Material for this exercise -
■ ■ ■ ■ ■

-- ==== Sys2Proof/Machine/DestLink.lean ====
section
/-! DEFINITION. The Destination Link Interfaces (chapter 5): training and credit, transmissions, retrain and DOWN,
quarantine, verification; and their steps. -/

namespace Sys2Proof.Machine

open Sys2Proof

/-! ### Copies of a destination -/

/-- The file records whose copy on the destination is unsettled, in ascending order of record index. -/
def unsettledOn (d : Dest) (s : State) : List FileIx := allIx fun i : FileIx => (copyAt i d s).unsettled

/-- R89, R91: every unsettled copy on the destination fails with the reason, and the file settles where it was the
last one. -/
def failAll (d : Dest) (r : FailReason) (s : State) : State :=
  (unsettledOn d s).foldl (fun s i => settleFile i (failCopy i d r [] s)) s

/-- A record that names the destination and no card. -/
def logDest (cls : FaultClass) (code : Option FaultCode) (d : Dest) (s : State) : State :=
  logFault { FaultRec.offered cls .warn with dest := some d, code := code } s

/-! ### The DOWN procedure (R89) and the retrain (R87) -/

/-- R89: the destination's record after the DOWN procedure. -/
def DestPort.down (p : DestPort) : DestPort :=
  { p with
    state := .down, limit := .absent, inUse := 0, stall := false, queue := [], tx := none, retrain := none
    timers := [], openSet := [] }

/-- R89: the DOWN procedure. -/
def downProcedure (d : Dest) (s : State) : State :=
  let gone := s.dest[d].queue
  logDest .destDown none d (failAll d .link (releaseEntries gone (modDest d DestPort.down s)))

/-- R75, R90: training begins from DOWN if a partner is present. -/
def DestPort.train (p : DestPort) : DestPort :=
  { p with state := if p.state = .down ∧ p.partner then .training else p.state }

/-- R87: an UP link enters RETRAINING; its transmission ends nullified. -/
def startRetrain (d : Dest) (s : State) : State :=
  let limit := s.destConfig[d].retrainLimit
  modDest d (fun p => { p with state := .retraining, retrain := some limit }) (nullify d s)

/-- R90, R92: a QUARANTINED link is no longer aligned. -/
def loseQuarantined (d : Dest) (s : State) : State :=
  modDest d (fun p => { p with aligned := false, limit := .absent, inUse := 0 }) (nullify d s)

/-- R87, R92: what a loss of alignment or of the partner does to an UP or a QUARANTINED link. -/
def loseAlignment (d : Dest) (s : State) : State :=
  match s.dest[d].state with
  | .up => startRetrain d s
  | .quarantined => loseQuarantined d s
  | .down | .training | .retraining => s

/-- DEST_PARTNER_DETECTED (R75, R92). -/
def execDestPartnerDetected (d : Dest) (s : State) : Host.Outcome State Fault Refusal :=
  live s fun s => .next (modDest d (fun p => { p with partner := true }.train) s)

/-- DEST_LOSS_OF_ALIGNMENT (R75, R87, R92). -/
def execDestLossOfAlignment (d : Dest) (s : State) : Host.Outcome State Fault Refusal :=
  live s fun s => .next (loseAlignment d s)

/-- DEST_PARTNER_LOST (R75, R87, R92). -/
def execDestPartnerLost (d : Dest) (s : State) : Host.Outcome State Fault Refusal :=
  live s fun s => .next (modDest d (fun p =>
    { p with partner := false, state := if p.state = .training then .down else p.state }) (loseAlignment d s))

/-- RETRAIN_TIMER_EXPIRY (R75, R89); a timer that is not running cannot expire. -/
def execRetrainTimerExpiry (d : Dest) (s : State) : Host.Outcome State Fault Refusal :=
  live s fun s => .next (if s.dest[d].retrain.isSome then modDest d DestPort.train (downProcedure d s) else s)

/-! ### The credit announcement (R76, R88, R92, R218) -/

/-- R76: the limit an announcement records. -/
def announcedLimit (n : Nat) : CreditLimit := if n = 0 then .unlimited else .number n

/-- R76: the credit exchange. -/
def DestPort.exchange (p : DestPort) (n : Nat) : DestPort :=
  { p with limit := announcedLimit n, inUse := 0, stall := false }

/-- R75, R76, R92: alignment achieved, by the link state alone (LOG 27). -/
def DestPort.achieve (p : DestPort) (n : Nat) : DestPort :=
  match p.state with
  | .training => { p.exchange n with state := .up }
  | .retraining => { p.exchange n with state := .up, retrain := none }
  | .quarantined => if p.aligned then p else { p.exchange n with aligned := true }
  | .down | .up => p

/-- R218: the message held by `wire`, if its type is `k`. -/
def inboundOf (k : Nat) (wire : Bytes) : Option InMessage := (InMessage.ofBytes wire).filter fun m => m.type == k

/-- ANNOUNCE. -/
def execAnnounce (d : Dest) (wire : Bytes) (s : State) : Host.Outcome State Fault Refusal :=
  live s fun s => .next (match inboundOf 3 wire with
    | none => s
    | some m => if m.numberOk then checkStall d (modDest d (fun p => p.achieve m.number) s) else s)

/-! ### Transmissions (R77, R82, R83) -/

/-- R78, R82, R92: the link carries messages: it is UP, or QUARANTINED and aligned. -/
def DestPort.carries (p : DestPort) : Bool := p.state == .up || (p.state == .quarantined && p.aligned)

/-- R82: the head entry can be started; in QUARANTINED only a HALT can. -/
def DestPort.canStart (p : DestPort) (e : QEntry) : Bool :=
  p.carries && p.tx.isNone && p.canTake e && (p.state == .up || e == .halt)

/-- R77: the credit a start takes. -/
def DestPort.takeCredit (p : DestPort) (e : QEntry) : DestPort :=
  match p.limit with
  | .number _ => if e.needsCredit then { p with inUse := p.inUse + 1 } else p
  | .absent | .unlimited => p

/-- R77, R79, R82: the head entry's transmission starts. -/
def startTransmission (d : Dest) (e : QEntry) (s : State) : State :=
  let wire := e.message s
  modDest d (fun p => { p.takeCredit e with tx := some ⟨false, wire⟩, stall := false }) s

/-- DEST_TRANSMISSION_START. -/
def execDestTransmissionStart (d : Dest) (s : State) : Host.Outcome State Fault Refusal :=
  live s fun s => .next (match s.dest[d].queue with
    | [] => s
    | e :: _ => if s.dest[d].canStart e then startTransmission d e s else checkStall d s)

/-- R83, R97: the transfer id names the current generation of a file record. -/
def isCurrent (t : Tid) (s : State) : Bool := s.files[t.index].file.isSome && s.files[t.index].gen == t.gen

/-- R83: a copy of the current generation goes from one state to another. -/
def advanceCopy (t : Tid) (d : Dest) (old new : CopyState) (s : State) : State :=
  if isCurrent t s ∧ copyAt t.index d s = old then setCopy t.index d new s else s

/-- R96: a verify timer starts with the verify timeout as it stands. -/
def startTimer (i : FileIx) (d : Dest) (s : State) : State :=
  let t := s.destConfig[d].verifyTimeout
  modDest d (fun p => { p with timers := p.timers ++ [⟨i, t⟩] }) s

/-- R83: the effect of an entry's good end, by its kind. -/
def sentGood (d : Dest) (e : QEntry) (s : State) : State :=
  match e with
  | .openMsg t .. =>
    modDest d (fun p => { p with openSet := insertTid t p.openSet }) (advanceCopy t d .pending .sending s)
  | .data _ i => dropRef i (countEvent .segOut (.dest d) 1 s)
  | .close t .. =>
    if isCurrent t s ∧ copyAt t.index d s = .sending then startTimer t.index d (setCopy t.index d .closed s) else s
  | .abort t => modDest d (fun p => { p with openSet := removeIndex t.index p.openSet }) s
  | .halt => modDest d (fun p => { p with openSet := [] }) s

/-- R83: the transmission in progress ends good. -/
def endTransmission (d : Dest) (s : State) : State :=
  match s.dest[d].tx, s.dest[d].queue with
  | some _, e :: rest => checkStall d (sentGood d e (modDest d (fun p => { p with tx := none, queue := rest }) s))
  | _, _ => s

/-- DEST_TRANSMISSION_END_GOOD. -/
def execDestTransmissionEndGood (d : Dest) (s : State) : Host.Outcome State Fault Refusal :=
  live s fun s => .next (endTransmission d s)

/-! ### CREDIT (R78) -/

/-- R78: the CREDIT can be taken. -/
def DestPort.creditOk (p : DestPort) (n : Nat) : Bool :=
  match p.limit with
  | .number _ => decide (1 ≤ n ∧ n ≤ p.inUse)
  | .absent | .unlimited => false

/-- R78: a CREDIT taken on a link that carries messages. -/
def takeCreditMessage (d : Dest) (m : InMessage) (s : State) : State :=
  if m.numberOk && s.dest[d].creditOk m.number then modDest d (fun p => { p with inUse := p.inUse - m.number }) s
  else loseOne .stray s

/-- An inbound message of a type is taken on a link that carries messages; R87, R218: elsewhere it is discarded. -/
def takeInbound (k : Nat) (d : Dest) (wire : Bytes) (f : InMessage → State → State) (s : State) : State :=
  match inboundOf k wire with
  | none => s
  | some m => if s.dest[d].carries then f m s else s

/-- CREDIT. -/
def execCredit (d : Dest) (wire : Bytes) (s : State) : Host.Outcome State Fault Refusal :=
  live s fun s => .next (takeInbound 0 d wire (takeCreditMessage d) s)

/-! ### Quarantine (R91, R93) -/

/-- R91: a HALT is needed on entry from RETRAINING, TRAINING or DOWN. -/
def haltFor (queue : List QEntry) (openSet : List Tid) : List QEntry :=
  if openSet ≠ [] ∧ QEntry.halt ∉ queue then queue ++ [.halt] else queue

/-- R91: what every entry to QUARANTINED does to the destination's record. -/
def DestPort.quarantine (p : DestPort) : DestPort :=
  { p with state := .quarantined, timers := [], stall := false, retrain := none }

/-- R91: the destination's record on entry to QUARANTINED, by the state it leaves. From UP the message in
transmission is not sent again, even where it is a HALT (LOG 46). -/
def DestPort.enterQuarantine (p : DestPort) : DestPort :=
  match p.state with
  | .up => { p.quarantine with
      queue := p.sending ++ [.halt], tx := p.tx.map fun x => { x with noResend := true }, aligned := true }
  | .retraining => { p.quarantine with
      queue := haltFor [] p.openSet, aligned := false, limit := .absent, inUse := 0 }
  | .training | .down | .quarantined => { p.quarantine with queue := haltFor p.queue p.openSet, aligned := false }

/-- R91: the entries purged on entry to QUARANTINED. -/
def DestPort.quarantinePurge (p : DestPort) : List QEntry :=
  match p.state with
  | .up => p.waiting
  | .retraining => p.queue
  | .training | .down | .quarantined => []

/-- R91: entry to QUARANTINED. -/
def enterQuarantine (code : FaultCode) (d : Dest) (s : State) : State :=
  let gone := s.dest[d].quarantinePurge
  let s := releaseEntries gone (modDest d DestPort.enterQuarantine s)
  logDest .destQuarantined (some code) d (failAll d .quarantined s)

/-- R93: the consecutive-failure count has reached the threshold of a destination that is not QUARANTINED. -/
def reachesThreshold (d : Dest) (s : State) : Bool :=
  decide (1 ≤ s.part.threshold ∧ s.part.threshold ≤ s.dest[d].failures) && s.dest[d].state != .quarantined

/-- R93: automatic quarantine. -/
def autoQuarantine (d : Dest) (s : State) : State :=
  if reachesThreshold d s then enterQuarantine .byThreshold d s else s

/-- R93: a counted copy failure. -/
def countFailure (d : Dest) (s : State) : State :=
  countEvent .verifyFail (.dest d) 1
    (modDest d (fun p => { p with failures := min Config.failureMax (p.failures + 1) }) s)

/-! ### Verification (R97 to R100) -/

/-- R97: the file record the transfer id of an inbound message names. -/
def resolve (m : InMessage) (s : State) : Option FileIx :=
  if h : m.index < 512 then
    if isCurrent ⟨⟨m.index, h⟩, m.gen⟩ s then some ⟨m.index, h⟩ else none
  else none

/-- R96: the verify timer of a copy is cancelled. -/
def cancelTimer (i : FileIx) (d : Dest) (s : State) : State :=
  modDest d (fun p => { p with timers := p.timers.filter fun v => v.file != i }) s

/-- R98: the VERIFY proves the copy. -/
def proveCopy (i : FileIx) (d : Dest) (s : State) : State :=
  let t := tidOf i s
  let s := cancelTimer i d (setCopy i d .verified s)
  let s := modDest d (fun p => { p with failures := 0, openSet := p.openSet.filter fun u => u != t }) s
  settleFile i (countEvent .verifyOk (.dest d) 1 s)

/-- R93, R98, R99: a CLOSED copy fails by MISMATCH or TIMEOUT. -/
def failClosed (i : FileIx) (d : Dest) (r : FailReason) (s : State) : State :=
  autoQuarantine d (settleFile i (countFailure d (failCopy i d r [] (cancelTimer i d s))))

/-- R98: a VERIFY in form, for the copy its transfer id names. -/
def verifyCopy (i : FileIx) (d : Dest) (digest : Nat) (s : State) : State :=
  match copyAt i d s with
  | .closed =>
    if s.files[i].file.bind FileRec.finalDigest = some digest then proveCopy i d s else failClosed i d .mismatch s
  | .failed .timeout => loseOne .lateVerifies s
  | _ => loseOne .stray s

/-- R98: a VERIFY taken. -/
def takeVerify (d : Dest) (m : InMessage) (s : State) : State :=
  if m.verifyOk then
    match resolve m s with
    | some i => verifyCopy i d (leNat m.body) s
    | none => loseOne .stray s
  else loseOne .stray s

/-- R100: an unsettled copy fails by WRITE_ERROR and is withdrawn; then its file settles (LOG 14), and the automatic
quarantine follows, before R79 is evaluated (LOG 47). -/
def failWrite (i : FileIx) (d : Dest) (code : Nat) (s : State) : State :=
  let s := countFailure d (failCopy i d .writeError [code] s)
  autoQuarantine d (settleFile i (withdraw d (tidOf i s) s))

/-- R100: a WRITE_ERROR taken. -/
def takeWriteError (d : Dest) (m : InMessage) (s : State) : State :=
  if m.errorOk then
    match resolve m s with
    | some i => if (copyAt i d s).unsettled then checkStall d (failWrite i d (fieldAt m.body 0 2) s) else loseOne .stray s
    | none => loseOne .stray s
  else loseOne .stray s

/-- VERIFY. -/
def execVerify (d : Dest) (wire : Bytes) (s : State) : Host.Outcome State Fault Refusal :=
  live s fun s => .next (takeInbound 1 d wire (takeVerify d) s)

/-- WRITE_ERROR. -/
def execWriteError (d : Dest) (wire : Bytes) (s : State) : Host.Outcome State Fault Refusal :=
  live s fun s => .next (takeInbound 2 d wire (takeWriteError d) s)

/-- UNKNOWN_DEST_MESSAGE (R218): it is discarded, and no counter records it. -/
def execUnknownDestMessage (_d : Dest) (_wire : Bytes) (s : State) : Host.Outcome State Fault Refusal :=
  live s fun s => .next s

/-- R99: the verify timer of a CLOSED copy expires. -/
def expireTimer (i : FileIx) (d : Dest) (s : State) : State :=
  if s.dest[d].timers.any (fun v => v.file == i) ∧ copyAt i d s = .closed then failClosed i d .timeout s else s

/-- VERIFY_TIMER_EXPIRY (R99); a timer that is not running cannot expire. -/
def execVerifyTimerExpiry (d : Dest) (f : FileIx) (s : State) : Host.Outcome State Fault Refusal :=
  live s fun s => .next (expireTimer f d s)

/-! ### Restore and link reset (R90, R95) -/

/-- R95: the destination's record after DEST RESTORE. -/
def DestPort.restore (p : DestPort) : DestPort :=
  { p with
    failures := 0
    state := if p.aligned then .up else if p.partner then .training else .down }

/-- R90: a link reset of a destination. -/
def resetDest (d : Dest) (s : State) : State :=
  match s.dest[d].state with
  | .up | .retraining => modDest d DestPort.train (downProcedure d s)
  | .training => modDest d (fun p => { p with state := if p.partner then .training else .down }) s
  | .down => modDest d DestPort.train s
  | .quarantined => loseQuarantined d s

end Sys2Proof.Machine
end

■ ■ ■ ■ ■

What you will do - Go through the listing above, count the lines that contain "discarded", and state that number alone.

Answer to this exercise - 2